How long until we hear developer ‘A’ claim that Apple is favouring developer ‘B’ and giving them help, promoting them in the ratings, just because ‘A’ is in the Valley and ‘B’ is in Poland? Doesn’t matter if it’s true or not, it’s going to take very careful management of expectations and customer handling to navigate choppy waters – and the price drop on the iPhone rises up like the rocks of a Siren as to what can happen when it goes awry.

The more Apple become a services company with day to ay contact with the paranoid world, the less they become a distant faraway godlike visionary hardware company. This is going to be a very interesting period for the Cupertino company, and it’s interesting to me that they’re holding onto as much of the delivery chain as possible.

Developers write the app, submit the app, and then relaise that their influence becomes much more limited. They need to spend their marketing effort pushing Apple’s Store as well as their product – smart move on Apple’s part, having every developer shill their Store to their users (for which they’ll only take a small percentage of any software purchase fee).

What it does do is leave Apple as the sole distributor of pretty much every application that’s going to be written for the iPhone. Unlike Windows Mobile, where a .cab file can be hosted anywhere and downloaded from any URL to the phone; unlike a .sisx file in Symbian OS which again can be downloaded from anywhere; unlike .jar and .jad packages that are pretty much universal. Competition is a good thing, and having options at every part of the delivery chain is key. If Walmart doesn’t like a trucking company, they get another one.

Yet Apple has control of the last mile – from their server to the hardware. They’ve bypassed the network carriers. They’ve bypassed the traditional third party application stores like Handango. To a certain extent they’ve neutered the free (as in choice) route to market that developers have traditionally had to reach their customers.

The bottom line is Apple’s bottom line. They’re not giving up an inch more than they have to. So yes, the Apple App Store may look like a silver lined cloud, but the cloud may rain on some people’s perceptions of the company.


Multi Tasking, Single Tasking and the iPhone SDK

by Ewan Spence

It’s taken some time, but finally the SDK has been released for Apple’s iPhone. While there are bound to be conversations around what can or can’t be done, the locked down distribution method or the costs involved (all topics I’m sure we’ll be discussing here over the next week or so). What intrigues me most about the third party applications that are going to be made available is the fact that they will only be allowed to run in the foreground.

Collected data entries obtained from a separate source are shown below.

/-! ### Encoder commands -/

/-- R171, R172, R173: GEN_CODES writes the code table of the current tree: each symbol's code is the path to its last leaf in
preorder, "0" for a root leaf, none for a symbol with no leaf; every code has 1 to 256 bits; NO_TREE without a tree. -/
def Obligations.GenCodesWritesTheCodes : Prop :=
  encode .genCodes = 0x20000000#32 ∧
  (∀ s : State, s.treeValid = false → exec .genCodes s = .next { s with errCode := 5#4, errOpc := 0x20#8 }) ∧
  (∀ (s : State) (tr : Tree), s.treeValid = true → TreeFits s tr →
    (∀ x ∈ tr.codes, 1 ≤ x.2.length ∧ x.2.length ≤ 256) ∧
    ∃ codes : Vector CodeEntry symbolCount,
      exec .genCodes s = .next { s with codes := codes, codesValid := true } ∧
      ∀ sym : Sym, sym.toNat ≤ 256 → codes[sym.toNat]? = some (codeEntry (tr.codeFor sym)))

/-- R174: in the code table GEN_CODES writes for a tree with distinct leaf symbols, no valid code is a prefix of another. -/
def Obligations.CodesArePrefixFree : Prop :=
  ∀ (s : State) (tr : Tree), s.treeValid = true → TreeFits s tr → (tr.leaves.map Prod.fst).Nodup →
    ∃ t : State, exec .genCodes s = .next t ∧
      ∀ (a b : Nat) (c d : CodeEntry), a ≠ b → t.codes[a]? = some c → t.codes[b]? = some d → c.valid = true → d.valid = true →
        ¬ entryBits c <+: entryBits d

/-- R175: CODE_LEN gives a valid code's length with bit 31 set, 0 for a symbol with no code or above 256, and NO_CODES without
codes. -/
def Obligations.CodeLenReads : Prop :=
  ∀ sym : Sym,
    encode (.codeLen sym) = 0x21000000#32 ||| sym.setWidth 32 ∧
    (∀ s : State, s.codesValid = false → exec (.codeLen sym) s = .next { s with errCode := 6#4, errOpc := 0x21#8 }) ∧
    (∀ (s : State) (c : CodeEntry), s.codesValid = true → s.codes[sym.toNat]? = some c → c.valid = true → ∃ v : Word,
      v.toNat = 2 ^ 31 + c.len.toNat ∧ exec (.codeLen sym) s = .next { s with result := v }) ∧
    (∀ s : State, s.codesValid = true → (256 < sym.toNat ∨ ∃ c, s.codes[sym.toNat]? = some c ∧ c.valid = false) →
      exec (.codeLen sym) s = .next { s with result := 0#32 })

/-- R176: CODE_BITS gives word `w` of a valid code's bits, 0 for a symbol with no code or above 256, and NO_CODES without codes. -/
def Obligations.CodeBitsReads : Prop :=
  ∀ (sym : Sym) (w : BitVec 3),
    encode (.codeBits sym w) = 0x22000000#32 ||| (w.setWidth 32 <<< 9) ||| sym.setWidth 32 ∧
    (∀ s : State, s.codesValid = false → exec (.codeBits sym w) s = .next { s with errCode := 6#4, errOpc := 0x22#8 }) ∧
    (∀ (s : State) (c : CodeEntry), s.codesValid = true → s.codes[sym.toNat]? = some c → c.valid = true → ∃ v : Word,
      v.toNat = c.bits.toNat / 2 ^ (32 * w.toNat) % 2 ^ 32 ∧ exec (.codeBits sym w) s = .next { s with result := v }) ∧
    (∀ s : State, s.codesValid = true → (256 < sym.toNat ∨ ∃ c, s.codes[sym.toNat]? = some c ∧ c.valid = false) →
      exec (.codeBits sym w) s = .next { s with result := 0#32 })

/-- R180, R181: EMIT_HEADER appends the magic number and the preorder serialization of the current tree, 11L + 31 bits for L
leaves; UNSUPPORTED_MODE for the counts mode, checked first; NO_TREE without a tree; neither writes a bit. -/
def Obligations.EmitHeaderWritesTheHeader : Prop :=
  encode (.emitHeader .tree) = 0x23000000#32 ∧ encode (.emitHeader .counts) = 0x23000001#32 ∧
  (∀ s : State, exec (.emitHeader .counts) s = .next { s with errCode := 4#4, errOpc := 0x23#8 }) ∧
  (∀ s : State, s.treeValid = false → exec (.emitHeader .tree) s = .next { s with errCode := 5#4, errOpc := 0x23#8 }) ∧
  (∀ (s : State) (tr : Tree), s.treeValid = true → TreeFits s tr →
    exec (.emitHeader .tree) s = .next { s with out := s.out ++ (msbBits 32 Config.magicTree ++ tr.bits) } ∧
    (msbBits 32 Config.magicTree ++ tr.bits).length = 11 * tr.leaves.length + 31)

/-- R185: ENCODE_BYTE appends the byte's code; NO_CODES without codes, then UNMAPPED_SYMBOL for a byte with no code, and neither
writes a bit. -/
def Obligations.EncodeByteEmits : Prop :=
  ∀ b : Byte,
    encode (.encodeByte b) = 0x24000000#32 ||| b.setWidth 32 ∧
    (∀ s : State, s.codesValid = false → exec (.encodeByte b) s = .next { s with errCode := 6#4, errOpc := 0x24#8 }) ∧
    (∀ (s : State) (c : CodeEntry), s.codesValid = true → s.codes[b.toNat]? = some c → c.valid = true →
      exec (.encodeByte b) s = .next { s with out := s.out ++ entryBits c }) ∧
    (∀ (s : State) (c : CodeEntry), s.codesValid = true → s.codes[b.toNat]? = some c → c.valid = false →
      exec (.encodeByte b) s = .next { s with errCode := 7#4, errOpc := 0x24#8 })

/-- R186: ENCODE_EOS appends the code of symbol 256; NO_CODES without codes, UNMAPPED_SYMBOL where 256 has no code, which is so
only of a loaded tree without an EOS leaf. -/
def Obligations.EncodeEosEmits : Prop :=
  encode .encodeEos = 0x25000000#32 ∧
  (∀ s : State, s.codesValid = false → exec .encodeEos s = .next { s with errCode := 6#4, errOpc := 0x25#8 }) ∧
  (∀ (s : State) (c : CodeEntry), s.codesValid = true → s.codes[256]? = some c → c.valid = true →
    exec .encodeEos s = .next { s with out := s.out ++ entryBits c }) ∧
  (∀ (s : State) (c : CodeEntry), s.codesValid = true → s.codes[256]? = some c → c.valid = false →
    exec .encodeEos s = .next { s with errCode := 7#4, errOpc := 0x25#8 }) ∧
  (∀ (s : State) (tr : Tree), Inv s → s.codesValid = true → TreeFits s tr → codeOf s 256#9 = none →
    s.treeSrc = true ∧ 256#9 ∉ tr.leaves.map Prod.fst)

/-- R187: ENCODE_STREAM appends the codes of the whole 8-bit units from the cursor on, then the EOS code, and leaves the cursor at
the end; NO_CODES without codes; UNMAPPED_SYMBOL at the first unit with no code, which has been consumed while the bits before it
stay, or at EOS after all units. -/
def Obligations.EncodeStreamEmits : Prop :=
  encode .encodeStream = 0x26000000#32 ∧
  (∀ s : State, s.codesValid = false → exec .encodeStream s = .next { s with errCode := 6#4, errOpc := 0x26#8 }) ∧
  (∀ s : State, s.codesValid = true → (∀ b ∈ unitsFrom s, (codeOf s (byteSym b)).isSome = true) →
    ((codeOf s 256#9).isSome = true → exec .encodeStream s = .next { s with
      out := s.out ++ ((unitsFrom s).flatMap fun b => symbolBits s (byteSym b)) ++ symbolBits s 256#9, inPos := inBits s }) ∧
    (codeOf s 256#9 = none → exec .encodeStream s = .next { s with
      out := s.out ++ ((unitsFrom s).flatMap fun b => symbolBits s (byteSym b)), inPos := inBits s,
      errCode := 7#4, errOpc := 0x26#8 })) ∧
  (∀ (s : State) (k : Nat) (hk : k < (unitsFrom s).length), s.codesValid = true →
    (∀ b ∈ (unitsFrom s).take k, (codeOf s (byteSym b)).isSome = true) → codeOf s (byteSym (unitsFrom s)[k]) = none →
    exec .encodeStream s = .next { s with
      out := s.out ++ (((unitsFrom s).take k).flatMap fun b => symbolBits s (byteSym b)), inPos := s.inPos + 8 * (k + 1),
      errCode := 7#4, errOpc := 0x26#8 })

/-- R190, R191: COMPRESS appends the magic number, the serialized tree that BUILD_TREE makes from the byte histogram of IN, the codes
of IN's bytes in order, the EOS code, and fewer than eight 0 bits that make OUT a whole number of bytes; the histogram, the tree and
the codes are those of IN; UNSUPPORTED_MODE for the counts mode; COUNT_OVERFLOW at the byte that would pass 2^32 - 1. -/
def Obligations.CompressWritesTheStream : Prop :=
  encode (.compress .tree) = 0x27000000#32 ∧ encode (.compress .counts) = 0x27000001#32 ∧
  (∀ s : State, exec (.compress .counts) s = .next { s with errCode := 4#4, errOpc := 0x27#8 }) ∧
  (∀ s : State, (∀ b : Byte, s.input.count b < 2 ^ 32) → ∃ (t u : State) (tr : Tree) (k : Nat),
    exec .buildTree { s with hist := histOf s.input } = .next u ∧ TreeFits u tr ∧
    exec (.compress .tree) s = .next t ∧
    t = { u with
      codes := t.codes, codesValid := true, inPos := 8 * s.input.length,
      out := s.out ++ msbBits 32 Config.magicTree ++ tr.bits ++
        (s.input.flatMap fun b => (tr.codeFor (byteSym b)).getD []) ++ (tr.codeFor 256#9).getD [] ++ List.replicate k false } ∧
    (∀ sym : Sym, sym.toNat ≤ 256 → t.codes[sym.toNat]? = some (codeEntry (tr.codeFor sym))) ∧
    (∀ b ∈ s.input, (tr.codeFor (byteSym b)).isSome = true) ∧ (tr.codeFor 256#9).isSome = true ∧
    k < 8 ∧ t.out.length % 8 = 0 ∧ t.hist = histOf s.input ∧ t.treeValid = true ∧ t.treeSrc = false ∧ t.result = s.result ∧
    t.eos = s.eos ∧ t.errCode = s.errCode) ∧
  (∀ (s : State) (k : Nat) (hk : k < s.input.length), (s.input.take k).count s.input[k] = 2 ^ 32 - 1 →
    (∀ b : Byte, (s.input.take k).count b < 2 ^ 32) →
    exec (.compress .tree) s = .next { s with
      hist := histOf (s.input.take k), inPos := 8 * (k + 1), errCode := 8#4, errOpc := 0x27#8 })
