-- ==== Sys2Proof/Laws/State.lean ====
section
/-! SUPPORT. One lemma per field per update of the state, each true by rfl, so that no later proof unfolds a record update. -/

namespace Sys2Proof.Machine

variable (s : State)

/-! ### latchError -/

@[simp] theorem latchError_busy (e : ErrorKind) (opc : Byte) : (latchError e opc s).busy = s.busy := rfl
@[simp] theorem latchError_pending (e : ErrorKind) (opc : Byte) : (latchError e opc s).pending = s.pending := rfl
@[simp] theorem latchError_hist (e : ErrorKind) (opc : Byte) : (latchError e opc s).hist = s.hist := rfl
@[simp] theorem latchError_nodes (e : ErrorKind) (opc : Byte) : (latchError e opc s).nodes = s.nodes := rfl
@[simp] theorem latchError_nodeCount (e : ErrorKind) (opc : Byte) : (latchError e opc s).nodeCount = s.nodeCount := rfl
@[simp] theorem latchError_root (e : ErrorKind) (opc : Byte) : (latchError e opc s).root = s.root := rfl
@[simp] theorem latchError_treeValid (e : ErrorKind) (opc : Byte) : (latchError e opc s).treeValid = s.treeValid := rfl
@[simp] theorem latchError_treeSrc (e : ErrorKind) (opc : Byte) : (latchError e opc s).treeSrc = s.treeSrc := rfl
@[simp] theorem latchError_codes (e : ErrorKind) (opc : Byte) : (latchError e opc s).codes = s.codes := rfl
@[simp] theorem latchError_codesValid (e : ErrorKind) (opc : Byte) : (latchError e opc s).codesValid = s.codesValid := rfl
@[simp] theorem latchError_result (e : ErrorKind) (opc : Byte) : (latchError e opc s).result = s.result := rfl
@[simp] theorem latchError_eos (e : ErrorKind) (opc : Byte) : (latchError e opc s).eos = s.eos := rfl
@[simp] theorem latchError_errCode (e : ErrorKind) (opc : Byte) : (latchError e opc s).errCode = errorCode e := rfl
@[simp] theorem latchError_errOpc (e : ErrorKind) (opc : Byte) : (latchError e opc s).errOpc = opc := rfl
@[simp] theorem latchError_ovr (e : ErrorKind) (opc : Byte) : (latchError e opc s).ovr = s.ovr := rfl
@[simp] theorem latchError_input (e : ErrorKind) (opc : Byte) : (latchError e opc s).input = s.input := rfl
@[simp] theorem latchError_inPos (e : ErrorKind) (opc : Byte) : (latchError e opc s).inPos = s.inPos := rfl
@[simp] theorem latchError_out (e : ErrorKind) (opc : Byte) : (latchError e opc s).out = s.out := rfl
@[simp] theorem latchError_turns (e : ErrorKind) (opc : Byte) : (latchError e opc s).turns = s.turns := rfl
@[simp] theorem latchError_seen (e : ErrorKind) (opc : Byte) : (latchError e opc s).seen = s.seen := rfl
@[simp] theorem latchError_draws (e : ErrorKind) (opc : Byte) : (latchError e opc s).draws = s.draws := rfl

/-! ### clearError -/

@[simp] theorem clearError_busy : (clearError s).busy = s.busy := rfl
@[simp] theorem clearError_pending : (clearError s).pending = s.pending := rfl
@[simp] theorem clearError_hist : (clearError s).hist = s.hist := rfl
@[simp] theorem clearError_nodes : (clearError s).nodes = s.nodes := rfl
@[simp] theorem clearError_nodeCount : (clearError s).nodeCount = s.nodeCount := rfl
@[simp] theorem clearError_root : (clearError s).root = s.root := rfl
@[simp] theorem clearError_treeValid : (clearError s).treeValid = s.treeValid := rfl
@[simp] theorem clearError_treeSrc : (clearError s).treeSrc = s.treeSrc := rfl
@[simp] theorem clearError_codes : (clearError s).codes = s.codes := rfl
@[simp] theorem clearError_codesValid : (clearError s).codesValid = s.codesValid := rfl
@[simp] theorem clearError_result : (clearError s).result = s.result := rfl
@[simp] theorem clearError_eos : (clearError s).eos = s.eos := rfl
@[simp] theorem clearError_errCode : (clearError s).errCode = 0#4 := rfl
@[simp] theorem clearError_errOpc : (clearError s).errOpc = 0#8 := rfl
@[simp] theorem clearError_ovr : (clearError s).ovr = false := rfl
@[simp] theorem clearError_input : (clearError s).input = s.input := rfl
@[simp] theorem clearError_inPos : (clearError s).inPos = s.inPos := rfl
@[simp] theorem clearError_out : (clearError s).out = s.out := rfl
@[simp] theorem clearError_turns : (clearError s).turns = s.turns := rfl
@[simp] theorem clearError_seen : (clearError s).seen = s.seen := rfl
@[simp] theorem clearError_draws : (clearError s).draws = s.draws := rfl

/-! ### rewind -/

@[simp] theorem rewind_busy : (rewind s).busy = s.busy := rfl
@[simp] theorem rewind_pending : (rewind s).pending = s.pending := rfl
@[simp] theorem rewind_hist : (rewind s).hist = s.hist := rfl
@[simp] theorem rewind_nodes : (rewind s).nodes = s.nodes := rfl
@[simp] theorem rewind_nodeCount : (rewind s).nodeCount = s.nodeCount := rfl
@[simp] theorem rewind_root : (rewind s).root = s.root := rfl
@[simp] theorem rewind_treeValid : (rewind s).treeValid = s.treeValid := rfl
@[simp] theorem rewind_treeSrc : (rewind s).treeSrc = s.treeSrc := rfl
@[simp] theorem rewind_codes : (rewind s).codes = s.codes := rfl
@[simp] theorem rewind_codesValid : (rewind s).codesValid = s.codesValid := rfl
@[simp] theorem rewind_result : (rewind s).result = s.result := rfl
@[simp] theorem rewind_eos : (rewind s).eos = s.eos := rfl
@[simp] theorem rewind_errCode : (rewind s).errCode = s.errCode := rfl
@[simp] theorem rewind_errOpc : (rewind s).errOpc = s.errOpc := rfl
@[simp] theorem rewind_ovr : (rewind s).ovr = s.ovr := rfl
@[simp] theorem rewind_input : (rewind s).input = s.input := rfl
@[simp] theorem rewind_inPos : (rewind s).inPos = 0 := rfl
@[simp] theorem rewind_out : (rewind s).out = s.out := rfl
@[simp] theorem rewind_turns : (rewind s).turns = s.turns := rfl
@[simp] theorem rewind_seen : (rewind s).seen = s.seen := rfl
@[simp] theorem rewind_draws : (rewind s).draws = s.draws := rfl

That’s an incredibly limiting constraint. For a long time the Palm OS had this limit, firstly because the Dragonball Z processors could only handle 4 threads in total on the original Pilot 1000 and Pilot 5000 devices, but as the technology increased through Moore’s Law, Palm developers were continuing to fake it, and try to find ways around the legacy thread limit. It meant that if you were in an Instant Messaging client, the simple matter of switching away to check your email dropped your connection to the IM system, a potentially disastrous result, and not something that should have been happening in PDA’s and smartphones in the 21st century.

And now Apple is going down the same route,

In this world of always-on, always connected, internet aware devices, the potential creativity of developers in using a mobile device is going to be subdued. Yes we’re going to see a lot of games, a lot of applications that pull info from the internet, but are we going to see anything drop dead gorgeous when they will only work when on display? I don’t think so.

And I’m pretty sure that even if developers manage to find a way to get round the problem, Apple, being the gatekeepers to the official distribution system, will quietly delete from the catalog any application that seeks to push their arbitrary limits.

Does Apple know best about its iPhone and the rapidly growing eco-system around it? Or should someone who has purchased the ‘jesusphone’ have the right to do whatever they like with their device? I always side with the later, so the release of the SDK, while welcome, is far from the final step in the process.

I hope this limit is lifted before the SDK release and distribution system becomes official.